*** Opening of Dataset records ***
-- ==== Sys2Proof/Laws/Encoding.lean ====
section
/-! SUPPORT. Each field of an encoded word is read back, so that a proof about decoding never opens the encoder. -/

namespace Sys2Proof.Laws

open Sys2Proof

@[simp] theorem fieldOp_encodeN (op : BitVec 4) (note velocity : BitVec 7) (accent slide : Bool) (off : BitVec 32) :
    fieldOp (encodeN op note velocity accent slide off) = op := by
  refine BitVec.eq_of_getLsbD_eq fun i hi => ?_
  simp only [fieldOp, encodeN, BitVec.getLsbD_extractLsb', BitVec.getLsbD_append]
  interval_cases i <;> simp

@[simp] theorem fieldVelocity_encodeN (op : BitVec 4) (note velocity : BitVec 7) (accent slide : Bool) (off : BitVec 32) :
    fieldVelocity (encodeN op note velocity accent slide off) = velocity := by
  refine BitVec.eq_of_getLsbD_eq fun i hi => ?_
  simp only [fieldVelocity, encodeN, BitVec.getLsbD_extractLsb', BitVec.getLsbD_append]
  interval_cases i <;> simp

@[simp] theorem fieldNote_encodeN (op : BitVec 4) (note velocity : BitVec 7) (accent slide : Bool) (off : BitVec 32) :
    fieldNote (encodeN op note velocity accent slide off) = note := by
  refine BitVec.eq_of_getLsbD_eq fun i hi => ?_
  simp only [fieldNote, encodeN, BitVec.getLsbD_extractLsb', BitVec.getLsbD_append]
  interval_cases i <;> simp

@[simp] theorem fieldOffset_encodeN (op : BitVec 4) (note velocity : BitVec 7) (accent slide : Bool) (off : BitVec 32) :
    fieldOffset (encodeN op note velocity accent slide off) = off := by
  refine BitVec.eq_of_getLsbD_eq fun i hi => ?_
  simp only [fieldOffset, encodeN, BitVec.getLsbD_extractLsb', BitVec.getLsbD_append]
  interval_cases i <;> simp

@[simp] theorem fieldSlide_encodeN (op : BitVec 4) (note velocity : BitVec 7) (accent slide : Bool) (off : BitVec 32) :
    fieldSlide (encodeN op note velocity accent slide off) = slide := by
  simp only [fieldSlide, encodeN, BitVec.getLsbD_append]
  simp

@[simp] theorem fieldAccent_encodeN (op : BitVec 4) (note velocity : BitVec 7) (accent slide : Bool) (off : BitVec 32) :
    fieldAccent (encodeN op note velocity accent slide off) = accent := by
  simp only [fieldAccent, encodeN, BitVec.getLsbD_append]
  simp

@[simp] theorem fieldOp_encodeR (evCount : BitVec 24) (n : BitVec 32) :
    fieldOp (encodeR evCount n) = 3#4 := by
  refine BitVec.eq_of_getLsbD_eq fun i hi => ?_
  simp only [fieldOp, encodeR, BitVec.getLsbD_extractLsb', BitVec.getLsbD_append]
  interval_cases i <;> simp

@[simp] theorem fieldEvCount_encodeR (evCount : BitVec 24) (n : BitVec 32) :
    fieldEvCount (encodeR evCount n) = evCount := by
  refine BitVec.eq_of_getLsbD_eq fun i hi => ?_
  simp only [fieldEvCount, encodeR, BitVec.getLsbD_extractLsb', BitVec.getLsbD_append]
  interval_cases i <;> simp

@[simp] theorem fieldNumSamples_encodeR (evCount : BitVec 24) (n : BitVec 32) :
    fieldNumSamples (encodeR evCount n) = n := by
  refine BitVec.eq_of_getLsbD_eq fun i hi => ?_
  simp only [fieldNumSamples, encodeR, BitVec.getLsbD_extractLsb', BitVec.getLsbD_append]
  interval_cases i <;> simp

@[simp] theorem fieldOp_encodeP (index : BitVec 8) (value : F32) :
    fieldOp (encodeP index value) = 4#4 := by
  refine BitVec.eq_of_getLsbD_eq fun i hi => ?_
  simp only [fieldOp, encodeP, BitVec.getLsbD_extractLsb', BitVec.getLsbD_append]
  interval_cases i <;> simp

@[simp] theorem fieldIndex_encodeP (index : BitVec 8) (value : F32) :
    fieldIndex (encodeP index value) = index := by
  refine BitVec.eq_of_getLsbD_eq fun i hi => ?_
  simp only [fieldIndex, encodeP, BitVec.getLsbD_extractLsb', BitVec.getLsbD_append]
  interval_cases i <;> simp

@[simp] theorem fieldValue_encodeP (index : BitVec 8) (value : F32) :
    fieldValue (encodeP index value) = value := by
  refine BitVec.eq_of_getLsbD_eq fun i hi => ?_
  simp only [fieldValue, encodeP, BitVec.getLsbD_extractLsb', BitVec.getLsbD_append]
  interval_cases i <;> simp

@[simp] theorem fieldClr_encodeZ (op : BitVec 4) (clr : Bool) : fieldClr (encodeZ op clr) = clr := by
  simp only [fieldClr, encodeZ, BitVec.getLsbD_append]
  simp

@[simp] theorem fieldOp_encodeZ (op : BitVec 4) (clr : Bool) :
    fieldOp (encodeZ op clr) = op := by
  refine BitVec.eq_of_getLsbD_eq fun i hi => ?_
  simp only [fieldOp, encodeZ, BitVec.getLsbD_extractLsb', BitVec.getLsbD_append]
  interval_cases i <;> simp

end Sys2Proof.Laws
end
*** Close of Dataset records ***
*** Opening of Dataset records ***
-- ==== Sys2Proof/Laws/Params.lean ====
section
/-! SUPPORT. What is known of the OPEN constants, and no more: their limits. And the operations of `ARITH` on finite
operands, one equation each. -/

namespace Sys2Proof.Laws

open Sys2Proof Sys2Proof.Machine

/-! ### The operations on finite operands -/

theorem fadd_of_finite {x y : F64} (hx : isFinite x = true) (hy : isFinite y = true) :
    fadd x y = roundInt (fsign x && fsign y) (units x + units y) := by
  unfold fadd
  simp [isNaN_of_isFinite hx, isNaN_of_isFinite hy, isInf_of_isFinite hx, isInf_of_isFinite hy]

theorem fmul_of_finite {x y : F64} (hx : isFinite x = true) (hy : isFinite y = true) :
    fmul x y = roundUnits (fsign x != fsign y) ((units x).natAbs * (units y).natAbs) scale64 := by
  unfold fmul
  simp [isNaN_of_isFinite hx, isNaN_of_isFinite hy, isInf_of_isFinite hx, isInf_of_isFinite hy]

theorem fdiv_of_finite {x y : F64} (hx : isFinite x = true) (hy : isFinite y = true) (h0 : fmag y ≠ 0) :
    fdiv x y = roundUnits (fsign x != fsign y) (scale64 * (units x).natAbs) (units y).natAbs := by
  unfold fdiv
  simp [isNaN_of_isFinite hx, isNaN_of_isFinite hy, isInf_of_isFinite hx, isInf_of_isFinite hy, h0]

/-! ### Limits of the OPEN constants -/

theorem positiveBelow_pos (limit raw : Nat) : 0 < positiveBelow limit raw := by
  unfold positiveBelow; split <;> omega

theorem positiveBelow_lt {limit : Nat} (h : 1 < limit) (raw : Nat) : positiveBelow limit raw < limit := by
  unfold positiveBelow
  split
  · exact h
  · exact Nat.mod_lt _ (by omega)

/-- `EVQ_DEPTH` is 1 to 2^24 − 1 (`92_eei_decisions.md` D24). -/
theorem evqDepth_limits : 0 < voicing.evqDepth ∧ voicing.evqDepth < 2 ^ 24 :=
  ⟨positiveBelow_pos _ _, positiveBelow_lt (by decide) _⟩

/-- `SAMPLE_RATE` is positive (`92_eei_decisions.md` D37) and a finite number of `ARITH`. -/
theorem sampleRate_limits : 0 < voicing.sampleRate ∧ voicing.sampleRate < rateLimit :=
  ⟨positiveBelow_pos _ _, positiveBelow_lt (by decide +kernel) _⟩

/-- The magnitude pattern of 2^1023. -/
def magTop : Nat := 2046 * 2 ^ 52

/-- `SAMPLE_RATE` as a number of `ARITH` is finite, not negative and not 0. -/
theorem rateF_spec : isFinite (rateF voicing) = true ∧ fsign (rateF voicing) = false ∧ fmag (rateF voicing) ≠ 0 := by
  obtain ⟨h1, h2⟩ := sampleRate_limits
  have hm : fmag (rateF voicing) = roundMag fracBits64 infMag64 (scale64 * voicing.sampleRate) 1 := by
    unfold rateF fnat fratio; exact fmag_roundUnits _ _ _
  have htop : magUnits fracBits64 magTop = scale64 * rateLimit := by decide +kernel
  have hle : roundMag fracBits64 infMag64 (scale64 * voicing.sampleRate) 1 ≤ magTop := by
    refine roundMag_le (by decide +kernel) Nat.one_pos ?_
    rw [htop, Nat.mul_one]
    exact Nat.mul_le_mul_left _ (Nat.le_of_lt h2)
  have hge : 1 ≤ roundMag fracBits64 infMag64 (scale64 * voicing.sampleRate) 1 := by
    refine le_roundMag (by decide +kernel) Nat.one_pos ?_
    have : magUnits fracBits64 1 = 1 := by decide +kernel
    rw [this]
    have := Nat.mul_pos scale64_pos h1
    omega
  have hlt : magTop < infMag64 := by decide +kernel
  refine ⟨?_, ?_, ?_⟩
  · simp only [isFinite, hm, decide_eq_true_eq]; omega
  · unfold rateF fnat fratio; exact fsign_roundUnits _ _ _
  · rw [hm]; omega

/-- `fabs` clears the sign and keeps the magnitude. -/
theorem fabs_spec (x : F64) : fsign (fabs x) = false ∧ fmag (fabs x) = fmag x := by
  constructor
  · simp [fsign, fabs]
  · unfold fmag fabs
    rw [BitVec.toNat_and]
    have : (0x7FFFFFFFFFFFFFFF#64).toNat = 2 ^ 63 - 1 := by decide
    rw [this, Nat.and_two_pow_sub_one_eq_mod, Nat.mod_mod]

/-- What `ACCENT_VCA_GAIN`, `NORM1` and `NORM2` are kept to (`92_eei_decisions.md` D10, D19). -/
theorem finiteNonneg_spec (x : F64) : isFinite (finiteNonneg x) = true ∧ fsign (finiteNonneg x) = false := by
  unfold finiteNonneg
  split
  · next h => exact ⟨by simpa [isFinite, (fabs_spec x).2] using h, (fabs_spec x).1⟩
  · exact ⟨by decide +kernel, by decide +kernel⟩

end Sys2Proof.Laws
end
*** Close of Dataset records ***
--- Work task ---
Please go line by line through the records above, copying each one that holds the string "fnat".

--- Solution ---
    unfold rateF fnat fratio; exact fmag_roundUnits _ _ _
  · unfold rateF fnat fratio; exact fsign_roundUnits _ _ _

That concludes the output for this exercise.